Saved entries
◇ ◇ ◇ ◇ ◇ ◇ ◇

/-- Commands on groups (09_collectives.md R238, R254 to R256, R260, R262; 14_herds.md R358). CREATE makes the dynamic group that COLL_DYN stages where its number is free, its herd has a group left
and Cream for its credit buffer, and its values are in range; else it is refused with the reason. DESTROY of a dynamic group aborts and removes it; RESET clears BROKEN and
sets the next generation; RELEASE frees a revoked generation. A detection in a tile of a scheduled group repeats the pass once and then revokes the generation.
Where the spec leaves a point open, the model's choices hold: notes/assumptions 57. -/
def Obligations.CollectiveCommands : Prop :=
  (∀ (s : State) (v : Via) (d : GroupRec) (w : Nat), s.m.Inv → s.m.Admits v F.COLL_CMD_OP.addr → (∀ h, v.page = some h → h < 256) → s.m.stagedGroup v = (d, w) →
    (s.m.grp? d.group = none → s.m.coll.groups.length < 128 → s.m.roomFor d.herd resGroups 1 = true → d.group < 4096 → 2 ≤ d.members → d.members ≤ 1024 → d.rank < d.members →
        4 ≤ d.credits → d.credits ≤ 1024 → w ≠ 0 → 0 < d.maxBytes → d.maxBytes ≤ 16777216 → d.keepBase % 4096 = 0 → d.predModule ≤ 1023 → d.succModule ≤ 1023 →
        d.credits * 16384 ≤ s.m.creamFree d.herd →
      Runs (.collCreate v) s fun n =>
        n.grp? d.group = some (freshGrp d true w) ∧ n.get F.COLL_GEN_NEXT 0 d.group = 0 ∧ n.bit F.COLL_GROUP_STATUS_VALID 0 d.group = true ∧
        n.used d.herd resGroups = (s.m.used d.herd resGroups + 1) % 256 ∧ n.getV v F.COLL_CMD_STATUS_DONE = 1 ∧ n.getV v F.COLL_CMD_STATUS_REFUSED = 0 ∧ SameStores s.m n) ∧
    (∀ r, (s.m.grp? d.group).isSome = true ∧ r = 1 ∨
        s.m.grp? d.group = none ∧ (s.m.roomFor d.herd resGroups 1 = false ∧ r = 3 ∨
          s.m.roomFor d.herd resGroups 1 = true ∧ s.m.coll.groups.length < 128 ∧ (d.members < 2 ∨ d.members ≤ d.rank ∨ d.credits < 4 ∨ w = 0) ∧ r = 5) →
      Runs (.collCreate v) s fun n =>
        n.getV v F.COLL_CMD_STATUS_REFUSED = 1 ∧ n.getV v F.COLL_CMD_STATUS_REASON = r ∧ n.coll = s.m.coll ∧ Frame (fun k => k = viaKey v F.COLL_CMD_STATUS_DONE) s.m n)) ∧
  (∀ (s : State) (v : Via) (g : Nat) (x : Grp), s.m.Inv → s.m.Admits v F.COLL_CMD_OP.addr → (∀ h, v.page = some h → h < 256 ∧ x.def'.herd = h) → g = s.m.getV v F.COLL_SEL_GROUP →
      s.m.grp? g = some x →
    (x.dynamic = true →
      Runs (.collDestroy v) s fun n =>
        n.grp? g = none ∧ n.bit F.COLL_GROUP_STATUS_VALID 0 g = false ∧ n.getV v F.COLL_CMD_STATUS_DONE = 1 ∧
        (0 < s.m.used x.def'.herd resGroups → n.used x.def'.herd resGroups + 1 = s.m.used x.def'.herd resGroups) ∧ SameStores s.m n) ∧
    (x.dynamic = false →
      Runs (.collDestroy v) s fun n =>
        n.getV v F.COLL_CMD_STATUS_REFUSED = 1 ∧ n.getV v F.COLL_CMD_STATUS_REASON = 6 ∧ n.coll = s.m.coll ∧ Frame (fun k => k = viaKey v F.COLL_CMD_STATUS_DONE) s.m n) ∧
    (Runs (.collReset v) s fun n =>
      (∃ x', n.grp? g = some x' ∧ x'.broken = false ∧ x'.def' = x.def' ∧ x'.held = [] ∧ x'.fwdTokens = []) ∧ n.get F.COLL_GEN_NEXT 0 g = s.m.getV v F.COLL_GEN_ARG ∧
      n.getV v F.COLL_CMD_STATUS_DONE = 1 ∧ SameStores s.m n) ∧
    (∀ y, Mach.gen? x (s.m.getV v F.COLL_GEN_ARG) = some y →
      (y.state = 4 →
        Runs (.collRelease v) s fun n =>
          (∃ x', n.grp? g = some x' ∧ Mach.gen? x' (s.m.getV v F.COLL_GEN_ARG) = none) ∧ n.getV v F.COLL_CMD_STATUS_DONE = 1) ∧
      (y.state ≠ 4 →
        Runs (.collRelease v) s fun n =>
          n.getV v F.COLL_CMD_STATUS_REFUSED = 1 ∧ n.getV v F.COLL_CMD_STATUS_REASON = 8 ∧ n.coll = s.m.coll ∧ Frame (fun k => k = viaKey v F.COLL_CMD_STATUS_DONE) s.m n))) ∧
  (∀ (s : State) (v : Via) (c : Instr), c ∈ [Instr.collDestroy v, .collReset v, .collRelease v] → s.m.Inv → s.m.Admits v F.COLL_CMD_OP.addr → s.m.grp? (s.m.getV v F.COLL_SEL_GROUP) = none →
    Runs c s fun n =>
      n.getV v F.COLL_CMD_STATUS_REFUSED = 1 ∧ n.getV v F.COLL_CMD_STATUS_REASON = 2 ∧ n.coll = s.m.coll ∧ Frame (fun k => k = viaKey v F.COLL_CMD_STATUS_DONE) s.m n) ∧
  (∀ (s : State) (t u g : Nat) (x : Grp) (y : Gen), s.m.Inv → s.m.Running → u < 64 → s.m.launchOn u = none →
      s.m.coll.groups.find? (fun p => !p.2.dynamic && (s.m.grpTiles p.2).contains u && p.2.gens.any (fun y => y.state == 1)) = some (g, x) → s.m.grp? g = some x →
      x.gens.find? (fun y => y.state == 1) = some y →
    Runs (.churnCheckDetect t u) s fun n =>
      (y.again = false → n.get F.CHU_RESIDUE_RECOMPUTED 0 u = min (s.m.get F.CHU_RESIDUE_RECOMPUTED 0 u + 1) (2 ^ F.CHU_RESIDUE_RECOMPUTED.wd - 1) ∧
        (∃ x' y', n.grp? g = some x' ∧ Mach.gen? x' y.gen = some y' ∧ y'.again = true)) ∧
      (y.again = true → n.get F.CHU_RESIDUE_FAILED 0 u = min (s.m.get F.CHU_RESIDUE_FAILED 0 u + 1) (2 ^ F.CHU_RESIDUE_FAILED.wd - 1)) ∧ SameStores s.m n)

/-- Granules of Peat (10_memory.md R273 to R276, R278). ASSIGN gives the granules from the one selected, in ascending order, the staged entry where each is FREE and its herd has room;
an encrypted one is CLEARING first. RELEASE of ASSIGNED granules leaves them CLEARING; a granule that stops a command is named with the reason. A cleared granule reads as
zeros and is FREE, or ASSIGNED where it was being assigned. Every entry stands at four times its number in the copy of the table too.
Where the spec leaves a point open, the model's choices hold: notes/assumptions 59, 60. -/
def Obligations.PeatGranules : Prop :=
  (∀ (s : State) (p : Path) (w : Word) (g c : Nat) (e : Gran), s.m.Inv → s.m.Steward p F.PEAT_GRAN_CMD_OP.addr → s.m.bit F.PEAT_CMD_STATUS_BUSY = false →
      g = s.m.getP p F.PEAT_GRAN_SEL_GRANULE → c = max 1 (getBits w.toNat 0 19) → e = granOf (s.m.getP p F.PEAT_GRAN_STAGE) →
    (g + c ≤ s.m.peatGranules → (∀ i, i < c → (s.m.gran (g + i)).state = 0 ∧ (s.m.gran (g + i)).resv = false) → e.herd ≠ 0 → s.m.roomFor e.herd resPeat c = true → e.crypt = false →
      Runs (.peatGranuleAssign p w) s fun n =>
        (∀ i, i < c → n.gran (g + i) = { e with state := 1, resv := false, mirror := false }) ∧ (∀ j, (j < g ∨ g + c ≤ j) → n.gran j = s.m.gran j) ∧
        n.used e.herd resPeat = s.m.used e.herd resPeat + c ∧ n.bit F.PEAT_CMD_STATUS_DONE = true ∧ n.bit F.PEAT_CMD_STATUS_REFUSED = false ∧
        (s.m.mem.granCopy = none → SameStores s.m n) ∧
        (∀ x, s.m.mem.granCopy = some x → StoresBut .peat (x * 2 ^ 21 + 4 * g) (4 * c) s.m n ∧
          ∀ i, i < c → n.rdBytes .peat (x * 2 ^ 21 + 4 * (g + i)) 4 = leBytes 4 (granWord { e with state := 1, resv := false, mirror := false }))) ∧
    (g < s.m.peatGranules → c = 1 → (s.m.gran g).state = 0 → (s.m.gran g).resv = false → e.herd ≠ 0 → s.m.roomFor e.herd resPeat 1 = true → e.crypt = true →
        s.m.bit F.ID_CAP0_PEAT_CRYPT = true → s.m.keyState e.keyPage ≠ 0 → s.m.get F.CIPH_PAGE_STATUS_HERD 0 e.keyPage = e.herd → s.m.get F.CIPH_PAGE_STATUS_KIND 0 e.keyPage = 2 →
      Runs (.peatGranuleAssign p w) s fun n =>
        n.gran g = { e with state := 2, resv := false, mirror := false } ∧ n.bit F.PEAT_CMD_STATUS_BUSY = true ∧ n.used e.herd resPeat = s.m.used e.herd resPeat + 1) ∧
    (∀ r, (s.m.peatGranules ≤ g ∧ r = 5 ∨ g < s.m.peatGranules ∧ ((s.m.gran g).state ≠ 0 ∧ r = 1 ∨ (s.m.gran g).state = 0 ∧ (s.m.gran g).resv = true ∧ r = 4 ∨
        (s.m.gran g).state = 0 ∧ (s.m.gran g).resv = false ∧ s.m.roomFor e.herd resPeat 1 = false ∧ r = 3)) →
      Runs (.peatGranuleAssign p w) s fun n =>
        n.bit F.PEAT_CMD_STATUS_REFUSED = true ∧ n.get F.PEAT_CMD_STATUS_REASON = r ∧ n.get F.PEAT_CMD_STATUS_AT = g ∧ n.mem = s.m.mem ∧
        Frame (fun k => k = keyOf F.PEAT_CMD_STATUS_BUSY) s.m n) ∧
    (g + c ≤ s.m.peatGranules → (∀ i, i < c → (s.m.gran (g + i)).state = 1 ∧ (s.m.gran (g + i)).resv = false ∧ (s.m.gran (g + i)).mirror = false) →
      Runs (.peatGranuleRelease p w) s fun n =>
        (∀ i, i < c → n.gran (g + i) = { s.m.gran (g + i) with state := 2 }) ∧ (∀ j, (j < g ∨ g + c ≤ j) → n.gran j = s.m.gran j) ∧ n.bit F.PEAT_CMD_STATUS_BUSY = true ∧
        n.mem.peatJob.isSome = true) ∧
    (∀ r, (s.m.peatGranules ≤ g ∧ r = 5 ∨ g < s.m.peatGranules ∧ (((s.m.gran g).resv = true ∨ (s.m.gran g).mirror = true) ∧ r = 4 ∨
        (s.m.gran g).resv = false ∧ (s.m.gran g).mirror = false ∧ (s.m.gran g).state ≠ 1 ∧ r = 2)) →
      Runs (.peatGranuleRelease p w) s fun n =>
        n.bit F.PEAT_CMD_STATUS_REFUSED = true ∧ n.get F.PEAT_CMD_STATUS_REASON = r ∧ n.get F.PEAT_CMD_STATUS_AT = g ∧ n.mem = s.m.mem ∧
        Frame (fun k => k = keyOf F.PEAT_CMD_STATUS_BUSY) s.m n)) ∧
  (∀ (s : State) (t g : Nat), s.m.Inv → g < s.m.peatGranules → g < 2 ^ 19 → (s.m.gran g).state = 2 → 8 ≤ s.m.get F.CLK_BOOT_STEP → s.m.cfg.hold = false →
      (∀ c, s.m.mem.granCopy = some c → c * 2 ^ 21 + 4 * g + 4 ≤ g * 2 ^ 21 ∨ (g + 1) * 2 ^ 21 ≤ c * 2 ^ 21 + 4 * g) →
    Runs (.granuleClearDone t false g) s fun n =>
      (∀ a, g * 2 ^ 21 ≤ a → a < (g + 1) * 2 ^ 21 → memGet n.peat a = 0) ∧
      (∀ j, s.m.mem.peatJob = some j → j.assign = true → j.lo ≤ g → g < j.hi → n.gran g = { s.m.gran g with state := 1 }) ∧
      (∀ j, s.m.mem.peatJob = some j → j.assign = false → n.gran g = granOf 0) ∧ (s.m.mem.peatJob = none → n.gran g = granOf 0) ∧
      (∀ j, s.m.mem.peatJob = some j → ((s.m.listed F.PEAT_GRAN.addr).map (·.1)).Nodup →
          (∀ x ∈ s.m.listed F.PEAT_GRAN.addr, x.1 ≠ g → j.lo ≤ x.1 → x.1 < j.hi → (granOf x.2.toNat).state ≠ 2) →
        n.bit F.PEAT_CMD_STATUS_BUSY = false ∧ n.mem.peatJob = none ∧ (j.refused = false → n.bit F.PEAT_CMD_STATUS_DONE = true)) ∧
      n.cream = s.m.cream ∧ n.tsram = s.m.tsram ∧ n.flash = s.m.flash)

◇ ◇ ◇ ◇ ◇ ◇ ◇

*Brief:*
Every line above that has the string "Mach" needs to be copied.

*Answer space:*
    (∀ y, Mach.gen? x (s.m.getV v F.COLL_GEN_ARG) = some y →
          (∃ x', n.grp? g = some x' ∧ Mach.gen? x' (s.m.getV v F.COLL_GEN_ARG) = none) ∧ n.getV v F.COLL_CMD_STATUS_DONE = 1) ∧
        (∃ x' y', n.grp? g = some x' ∧ Mach.gen? x' y.gen = some y' ∧ y'.again = true)) ∧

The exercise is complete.